Giant In-Particle Field Concentration and Fano Resonances at Light Scattering by High-Refractive Index Particles

TL;DR

This paper analytically investigates light scattering by high-refractive-index particles, revealing giant internal field concentrations and Fano resonances resulting from overlapping Mie modes, with explicit formulas derived for these phenomena.

Contribution

It provides a detailed analytical framework for understanding and quantifying giant field enhancements and Fano resonances in high-index particle scattering without relying on fitting.

Findings

Giant electromagnetic energy concentration within high-index particles.

Fano resonance profiles characterized by explicit parameters.

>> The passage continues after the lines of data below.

-- ==== Sys2Proof/Tests/Slice0.lean ====
section
/-! SUPPORT. Tests: words of the manual decoded, ill-formed terms refused, small steps, and for every statement a state and
operands that meet its hypotheses. -/

namespace Sys2Proof.Tests

open Sys2Proof Sys2Proof.Machine

/-- The machine after reset with one gang selected, its page at label 1 and its scratchpad of 4,096 bytes. -/
def tb : State := State.reset.loadProgram []

/-- The outcome is a next state with a property. -/
def nx (o : Out) (p : State → Bool) : Bool :=
  match o with
  | .next t => p t
  | .fault _ | .refused _ => false

/-- The value of a check. -/
def good {α : Type} (x : Except Fail α) (p : α → Bool) : Bool :=
  match x with
  | .ok v => p v
  | .error _ => false

/-- An LA header without a guard. -/
def hd (d : Dst) : LaHdr := { guard := { neg := false, p := 0#3 }, rpt := .x1, dst := d, lt := 0#2 }

/-- An LM header at a base pair, with the lane number as index. -/
def lh (b : Pair) (k : Scale) : LmHdr :=
  { guard := { neg := false, p := 0#3 }, hint := .dflt, addr := .base b .lane k 0#17 }

/-- `tb` with a pointer to its page, 16 bytes in, in s20.d. -/
def tp : State := tb.wrP 10#5 (programCode + 0x100#64)

/-- An operation of the selected gang. -/
def anOp (k : OpKind) : Op :=
  { id := 7, owner := tb.g.ref, iface := 0, core := 0, pc := 0#64, token := some 9#6, serial := 0, kind := k }

/-- `tb` with that operation under way. -/
def tOp (k : OpKind) : State := { tb with ops := [anOp k] }

/-- No gang waits inside a REL or SEMP. -/
def calm (s : State) : Bool :=
  s.allGangs.all (fun h => match h.sch.run with | .release _ => false | _ => true)

theorem noRelease_of_calm {s : State} (h : calm s = true) : s.noRelease := by
  intro g hg y hy
  have := List.all_eq_true.mp h g hg
  simp [hy] at this

/-- The operation of `anOp` runs under token register s9. -/
def runsB (s : State) (o : Op) : Bool :=
  s.op? o.id == some o && o.owner == s.g.ref && !o.owner.twin && o.token == some 9#6 && s.wq.isEmpty &&
    (s.gang? o.owner.other).isNone && s.g.sch.run == .ready && calm s && s.fab.engine.all (fun e => e.op != o.id)

theorem runs_of {s : State} {o : Op} (h : runsB s o = true) : s.runs o 9#6 := by
  simp only [runsB, Bool.and_eq_true, beq_iff_eq, Bool.not_eq_true', List.isEmpty_iff, Option.isNone_iff_eq_none] at h
  obtain ⟨⟨⟨⟨⟨⟨⟨⟨h1, h2⟩, h3⟩, h4⟩, h5⟩, h6⟩, h7⟩, h8⟩, h9⟩ := h
  exact ⟨h1, h2, h3, h4, h5, h6, h7, noRelease_of_calm h8, fun e he => by simpa using List.all_eq_true.mp h9 e he⟩

/-! ### Witnesses: scalar instructions -/

theorem wit_ScalarAluResults :
    tb.goes (.plain [.s 1#6, .s 2#6] [.s 3#6]) = true ∧ tb.goes (.plain [.s 1#6, .s 2#6] [.s 0#6]) = true ∧
      tb.goes (.plain [.s 1#6] [.s 3#6]) = true ∧ tb.goes (.plain [] [.s 3#6]) = true ∧
      tb.goes (.plain [] (pairRegs 4#5)) = true := by decide

theorem wit_ScalarDivResults :
    (tb.goes (.plain [.s 1#6, .s 6#6] [.s 3#6]) = true ∧ tb.rd 6#6 ≠ 0#32) ∧ tb.rd 1#6 = 0#32 ∧
      ((tb.wr 10#6 0x80000000#32).wr 11#6 0xFFFFFFFF#32).rd 10#6 = 0x80000000#32 ∧
      ((tb.wr 10#6 0x80000000#32).wr 11#6 0xFFFFFFFF#32).rd 11#6 = 0xFFFFFFFF#32 ∧
      ((tb.wr 10#6 0x80000000#32).wr 11#6 0xFFFFFFFF#32).goes (.plain [.s 10#6, .s 11#6] [.s 3#6]) = true := by decide

theorem wit_BitFieldResults :
    tb.goes (.plain [.s 1#6, .s 2#6, .s 3#6] [.s 9#6]) = true ∧
      tb.goes (.plain [.s 9#6, .s 1#6, .s 2#6, .s 3#6] [.s 9#6]) = true := by decide

theorem wit_CompareResults :
    tb.goes (.plain [.s 1#6, .s 2#6] []) = true ∧ tb.goes (.plain [.s 1#6] []) = true ∧ tb.goes (.plain [] []) = true ∧
      tb.goes (.plain [] [.s 3#6]) = true := by decide

theorem wit_SelectRule : tb.goes (.plain [.s 1#6, .s 2#6] [.s 3#6]) = true := by decide

theorem wit_PairArithmeticResults :
    tb.goes (.plain (pairRegs 2#5 ++ pairRegs 3#5) (pairRegs 4#5)) = true ∧
      tb.goes (.plain (pairRegs 2#5 ++ [.s 9#6]) (pairRegs 4#5)) = true ∧
      tb.goes (.plain [.s 9#6, .s 10#6] (pairRegs 4#5)) = true ∧ tb.goes (.plain (pairRegs 2#5) (pairRegs 0#5)) = true := by
  decide

theorem wit_BranchResults :
    tb.goes { reads := [], writes := [], switch := true, point := false } = true ∧
      tb.goes { reads := [.s 56#6, .s 57#6, .s 58#6], writes := [], switch := false, point := false } = true ∧
      tb.goes (.switching [] (pairRegs linkPair)) = true ∧
      ((tb.wrP 4#5 programCode).rdP 4#5).toNat % 4 = 0 ∧ (tb.wrP 4#5 programCode).goes (.switching (pairRegs 4#5) []) = true ∧
      (tb.wrP 4#5 programCode).goes (.switching (pairRegs 4#5) (pairRegs linkPair)) = true ∧
      ((tb.wrP 4#5 (programCode + 2#64)).rdP 4#5).toNat % 4 ≠ 0 ∧
      (tb.wrP 4#5 (programCode + 2#64)).goes (.switching (pairRegs 4#5) []) = true := by decide

theorem wit_LoopRule :
    (1#5 ≠ 0#5 ∧ tb.goes { reads := [.s 1#6], writes := [.s 1#6], switch := tb.rd 1#6 - 1#32 != 0#32, point := false } = true) ∧
      (6#5 ≠ 0#5 ∧ tb.rd 6#6 = 1#32) := by decide

/-! ### Witnesses: scalar memory, special registers, traps -/

theorem wit_ScalarLoadStoreResults :
    good (tp.check (tp.request .read 4) .load 4 (tp.rdP 10#5)) (fun l =>
        l.here && l.bytes.length == 4 && l.bytes.all (fun p => p.remote.isNone)) = true ∧
      tp.goes (.loading (pairRegs 10#5) [.s 9#6]) = true ∧ tp.goes (.loading (pairRegs 10#5) (pairRegs 4#5)) = true ∧
      tp.ops = [] ∧ tp.late = false ∧ tp.defer = false ∧ tp.wq = [] ∧
      good (tp.check (tp.request .write 8) .store 8 (tp.rdP 10#5)) (fun l =>
        l.here && l.bytes.length == 8 && (tp.storeWaits [l]).isEmpty) = true ∧
      tp.goes (.loading ([.s 9#6] ++ pairRegs 10#5) []) = true ∧ tp.packet.plumb = false ∧ tp.g.txn = none := by decide

theorem wit_ScalarAtomicResults :
    tp.goes (.comparing (pairRegs 10#5 ++ [.s 9#6] ++ [.s 8#6]) [.s 8#6]) = true ∧ tp.wq = [] ∧
      good (tp.check (tp.request .atomic 4) .atomic 4 (tp.rdP 10#5)) (fun l => l.here && l.bytes.length == 4) = true := by decide

theorem wit_ScalarMemoryFaults :
    (match tb.check (tb.request .read 4) .load 4 (tb.rdP 4#5 + (0#14).signExtend 64) with
      | .error x => x == .fault (.plain 0x10)
      | .ok _ => false) = true ∧
      tb.goes (.loading (pairRegs 4#5) [.s 9#6]) = true ∧ tb.goes (.loading ([.s 9#6] ++ pairRegs 4#5) []) = true ∧ (tb.rdP 4#5 + (2#14).signExtend 64).toNat % 4 ≠ 0 := by decide

theorem wit_SpecialRegisterResults :
    tb.goes (.plain [] [.s 9#6]) = true ∧ tb.packet.plumb = false ∧ tb.goes (.plain [.s 9#6] []) = true := by decide

/-- `tb` with a trap vector. -/
def tv : State := tb.modG (fun g => { g with sc := { g.sc with tvec := 0x100#64 } })

theorem wit_HandlerRule :
    tv.goes (.switching [] []) = true ∧ (tv.g.sc.tvec ≠ 0#64 ∧ tv.g.sc.handler = false) ∧ tb.g.sc.tvec = 0#64 := by decide

theorem wit_YieldRule : tb.goes (.plain [] []) = true ∧ (Uses.switching [] []).switch = true := by decide

/-- `tb` in a PLUMB launch, with the other copy of its gang; the copy has met the fault `f` at `tb`'s PC where one is given. -/
def tplumb (f : Option FaultInfo) : State :=
  let s := tb.modLaunch 1 (fun l => { l with packet := { l.packet with flags := 2#8 } })
  { s with gangs := [{ s.g with ref := s.g.ref.other, plumb := { s.g.plumb with faulted := f.map (fun x => (x, s.g.sc.pc)) } }] }

theorem wit_IllegalKillRule : tb.packet.plumb = false ∧ (programLaunch 1).firstKill = none := by decide

theorem wit_IllegalKillRule_first :
    (tplumb none).packet.plumb = true ∧
      (((tplumb none).gang? (tplumb none).g.ref.other).map (fun h => (h.plumb.faulted, h.sch.run.isOver))) = some (none, false) := by
  decide

theorem wit_IllegalKillRule_second :
    let s := tplumb (some (.plain 0x03))
    s.packet.plumb = true ∧ ((s.gang? s.g.ref.other).map (fun h => h.plumb.faulted)) = some (some (.plain 0x03, s.g.sc.pc)) ∧
      s.g.plumb.late = [] ∧ ((s.gang? s.g.ref.other).map (fun h => (h.plumb.late, decide (s.g.plumb.sig = h.plumb.sig)))) = some ([], true) ∧
      (s.modG (fun g => { g with plumb := { g.plumb with late := [.hole 3] } })).g.plumb.late ≠ [] ∧
      nx (exec (.illegalInstruction .encoding) s) (fun t => t.g.sch.run == .killed) = true := by decide

/-! ### Witnesses: lane instructions -/

theorem wit_LaneIntegerResults :
    tb.laGoes (hd (.v 3#8)) { narrow := [.lane, .s 4#6], wide := [] } 1 = true ∧
      tb.laGoes (hd (.v 3#8)) { narrow := [.lane], wide := [] } 1 = true ∧
      tb.laGoes (hd (.v 3#8)) { narrow := [.lane, .v 1#8, .v 2#8], wide := [] } 1 = true ∧
      tb.laGoes (hd (.v 4#8)) { narrow := [.lane, .v 1#8], wide := [.v 2#8] } 2 = true ∧
      tb.laGoes (hd (.v 4#8)) { narrow := [], wide := [.v 2#8, .v 6#8] } 2 = true ∧
      tb.laGoes (hd (.v 4#8)) { narrow := [.lane], wide := [.v 2#8] } 2 = true := by decide

theorem wit_LaneFloatResults :
    tb.laGoes (hd (.v 3#8)) { narrow := [.v 1#8, .v 2#8], wide := [] } 1 = true ∧
      tb.laGoes (hd (.v 3#8)) { narrow := [.v 1#8, .v 1#8], wide := [] } 1 = true ∧
      tb.laGoes (hd (.v 3#8)) { narrow := cvtSrcs .f16x2 .f32 (.v 1#8) (.v 2#8), wide := [] } 1 = true := by decide

/-- `tb` in a POPULATION launch. -/
def tpop : State := tb.modLaunch 1 (fun l => { l with packet := { l.packet with flags := 0x08#8 } })

theorem wit_LaneMoveResults :
    tb.laGoes (hd (.v 3#8)) { narrow := (Opnd.imm 5#32).srcs, wide := [] } 1 = true ∧
      tb.laGoes (hd (.p 3#3)) { narrow := [], wide := [] } 1 = true ∧ tb.laGoes (hd .nw) { narrow := [.v 1#8], wide := [] } 1 = true ∧
      tb.laGoes (hd (.s 9#6)) { narrow := [.v 1#8, .s 5#6], wide := [] } 1 = true ∧
      (tpop.packet.isPopulation = true ∧ tpop.laGoes (hd (.v 4#8)) { narrow := [], wide := [] } 2 = true) := by decide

Outer scattered field approaches a universal profile as index increases.

Abstract

A detailed analytical inspection of light scattering by a particle with high refractive index m+i\kappa and small dissipative constant \kappa is presented. We have shown that there is a dramatic difference in the behavior of the electromagnetic field within the particle (inner problem) and the scattered field outside it (outer problem). With an increase in m at fix values of the other parameters, the field within the particle asymptotically converges to a periodic function of m. The electric and magnetic type Mie resonances of different orders overlap substantially. It may lead to a giant concentration of the electromagnetic energy within the particle. At the same time, we demonstrate that identical transformations of the solution for the outer problem allow to present each partial scattered wave as a sum of two partitions. One of them corresponds to the m-independent wave, scattered by a perfectly reflecting particle and plays the role of a background, while the other is associated with the excitation of a sharply-m-dependent resonant Mie mode. The interference of the partitions brings about a typical asymmetric Fano profile. The explicit expressions for the parameters of the Fano profile have been obtained "from the first principles" without any additional assumptions and/or fitting. In contrast to the inner problem, at an increase in m the resonant modes of the outer problem die out, and the scattered field converges to the universal, m-independent profile of the perfectly reflecting sphere. Numerical estimates of the discussed effects for a gallium phosphide particle are presented.